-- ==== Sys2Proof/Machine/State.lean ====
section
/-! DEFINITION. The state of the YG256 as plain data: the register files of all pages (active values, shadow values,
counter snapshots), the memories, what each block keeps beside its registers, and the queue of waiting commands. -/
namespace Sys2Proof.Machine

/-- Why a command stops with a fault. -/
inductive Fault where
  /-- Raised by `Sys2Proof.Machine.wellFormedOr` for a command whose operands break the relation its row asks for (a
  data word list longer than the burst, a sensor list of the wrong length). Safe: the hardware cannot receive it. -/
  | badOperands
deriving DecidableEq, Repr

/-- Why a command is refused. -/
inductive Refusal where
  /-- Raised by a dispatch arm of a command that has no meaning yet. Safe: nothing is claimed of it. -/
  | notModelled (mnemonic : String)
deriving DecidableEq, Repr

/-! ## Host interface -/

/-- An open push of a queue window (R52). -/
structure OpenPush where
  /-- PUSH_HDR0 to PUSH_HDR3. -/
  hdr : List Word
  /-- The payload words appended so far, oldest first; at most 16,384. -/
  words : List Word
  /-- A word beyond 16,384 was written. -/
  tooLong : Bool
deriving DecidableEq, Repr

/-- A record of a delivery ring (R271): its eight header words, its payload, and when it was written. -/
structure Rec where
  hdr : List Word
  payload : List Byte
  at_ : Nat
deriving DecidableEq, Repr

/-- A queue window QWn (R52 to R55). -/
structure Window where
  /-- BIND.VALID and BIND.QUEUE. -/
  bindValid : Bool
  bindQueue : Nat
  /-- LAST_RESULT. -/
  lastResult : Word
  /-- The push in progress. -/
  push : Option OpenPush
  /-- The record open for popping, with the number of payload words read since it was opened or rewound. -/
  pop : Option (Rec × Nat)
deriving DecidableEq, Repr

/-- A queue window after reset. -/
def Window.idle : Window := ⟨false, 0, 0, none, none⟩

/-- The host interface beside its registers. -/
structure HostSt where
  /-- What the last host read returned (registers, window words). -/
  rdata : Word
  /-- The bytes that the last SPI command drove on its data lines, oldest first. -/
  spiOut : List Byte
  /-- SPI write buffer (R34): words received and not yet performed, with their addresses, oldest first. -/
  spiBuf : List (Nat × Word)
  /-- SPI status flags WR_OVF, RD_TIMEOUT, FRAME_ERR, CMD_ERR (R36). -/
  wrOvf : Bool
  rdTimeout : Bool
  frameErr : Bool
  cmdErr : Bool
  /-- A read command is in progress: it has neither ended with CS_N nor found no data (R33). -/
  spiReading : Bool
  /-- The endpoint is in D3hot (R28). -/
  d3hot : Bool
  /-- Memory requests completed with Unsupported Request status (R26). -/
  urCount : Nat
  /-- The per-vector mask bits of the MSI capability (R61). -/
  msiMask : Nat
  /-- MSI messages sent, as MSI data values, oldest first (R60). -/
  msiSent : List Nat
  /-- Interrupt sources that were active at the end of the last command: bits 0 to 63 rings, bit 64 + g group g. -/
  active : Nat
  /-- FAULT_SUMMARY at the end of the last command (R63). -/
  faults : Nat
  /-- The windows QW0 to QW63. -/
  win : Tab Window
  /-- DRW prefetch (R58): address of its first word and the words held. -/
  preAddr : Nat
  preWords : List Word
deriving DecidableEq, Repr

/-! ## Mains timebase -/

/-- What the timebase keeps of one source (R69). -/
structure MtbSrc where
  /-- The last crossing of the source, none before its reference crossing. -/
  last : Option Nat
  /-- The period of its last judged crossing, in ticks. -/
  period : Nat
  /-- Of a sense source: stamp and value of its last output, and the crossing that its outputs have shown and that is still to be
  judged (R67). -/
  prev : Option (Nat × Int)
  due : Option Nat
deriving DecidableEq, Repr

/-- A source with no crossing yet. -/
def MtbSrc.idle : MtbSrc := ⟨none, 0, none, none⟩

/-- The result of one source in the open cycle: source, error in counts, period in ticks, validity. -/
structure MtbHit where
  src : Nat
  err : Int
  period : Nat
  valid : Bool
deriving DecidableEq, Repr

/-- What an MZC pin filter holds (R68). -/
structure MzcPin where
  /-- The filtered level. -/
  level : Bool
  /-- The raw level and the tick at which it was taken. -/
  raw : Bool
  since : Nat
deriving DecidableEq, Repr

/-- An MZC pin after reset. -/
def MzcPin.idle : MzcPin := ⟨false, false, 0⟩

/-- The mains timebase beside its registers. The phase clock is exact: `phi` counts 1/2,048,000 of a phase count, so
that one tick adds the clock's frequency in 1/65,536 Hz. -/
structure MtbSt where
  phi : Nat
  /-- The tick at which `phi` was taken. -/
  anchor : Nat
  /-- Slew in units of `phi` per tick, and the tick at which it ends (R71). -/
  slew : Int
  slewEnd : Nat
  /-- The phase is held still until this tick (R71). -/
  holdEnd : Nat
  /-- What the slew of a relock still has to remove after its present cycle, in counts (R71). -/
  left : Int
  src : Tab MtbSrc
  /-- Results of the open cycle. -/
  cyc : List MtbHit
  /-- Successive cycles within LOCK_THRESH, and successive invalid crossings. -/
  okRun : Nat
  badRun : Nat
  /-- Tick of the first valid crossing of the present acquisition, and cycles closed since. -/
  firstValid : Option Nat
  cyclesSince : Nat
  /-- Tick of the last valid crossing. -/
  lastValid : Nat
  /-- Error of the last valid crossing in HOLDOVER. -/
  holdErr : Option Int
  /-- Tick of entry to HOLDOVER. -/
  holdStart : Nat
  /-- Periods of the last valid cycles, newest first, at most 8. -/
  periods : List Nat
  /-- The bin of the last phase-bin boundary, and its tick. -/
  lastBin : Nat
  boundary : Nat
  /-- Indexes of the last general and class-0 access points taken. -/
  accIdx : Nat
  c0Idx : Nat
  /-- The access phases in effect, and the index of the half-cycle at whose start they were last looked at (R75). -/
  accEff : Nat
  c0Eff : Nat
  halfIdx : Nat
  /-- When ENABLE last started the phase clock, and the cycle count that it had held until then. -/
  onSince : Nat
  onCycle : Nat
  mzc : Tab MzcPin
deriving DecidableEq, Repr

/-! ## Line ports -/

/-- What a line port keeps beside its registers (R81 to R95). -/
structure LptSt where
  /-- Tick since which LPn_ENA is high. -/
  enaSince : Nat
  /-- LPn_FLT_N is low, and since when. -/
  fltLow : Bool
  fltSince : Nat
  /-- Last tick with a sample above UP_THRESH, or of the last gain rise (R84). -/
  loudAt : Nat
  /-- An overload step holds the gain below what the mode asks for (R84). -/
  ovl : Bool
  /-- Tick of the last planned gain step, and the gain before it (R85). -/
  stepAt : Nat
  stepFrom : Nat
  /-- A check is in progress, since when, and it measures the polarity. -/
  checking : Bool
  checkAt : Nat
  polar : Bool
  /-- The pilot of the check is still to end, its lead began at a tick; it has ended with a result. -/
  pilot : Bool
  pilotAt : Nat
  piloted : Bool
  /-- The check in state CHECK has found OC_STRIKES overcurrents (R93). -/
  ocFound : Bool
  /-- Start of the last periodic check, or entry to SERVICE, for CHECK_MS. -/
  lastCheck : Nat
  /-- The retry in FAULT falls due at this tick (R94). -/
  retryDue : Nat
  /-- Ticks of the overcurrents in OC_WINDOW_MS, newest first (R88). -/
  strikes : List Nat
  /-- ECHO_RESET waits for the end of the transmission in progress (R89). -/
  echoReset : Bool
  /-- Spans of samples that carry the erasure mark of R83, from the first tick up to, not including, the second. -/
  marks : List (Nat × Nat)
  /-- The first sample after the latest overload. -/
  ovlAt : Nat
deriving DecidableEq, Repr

§ Requirement: Where a line of the listing holds the string "MtbHit", copy that line.

§ Expected output:
structure MtbHit where
  cyc : List MtbHit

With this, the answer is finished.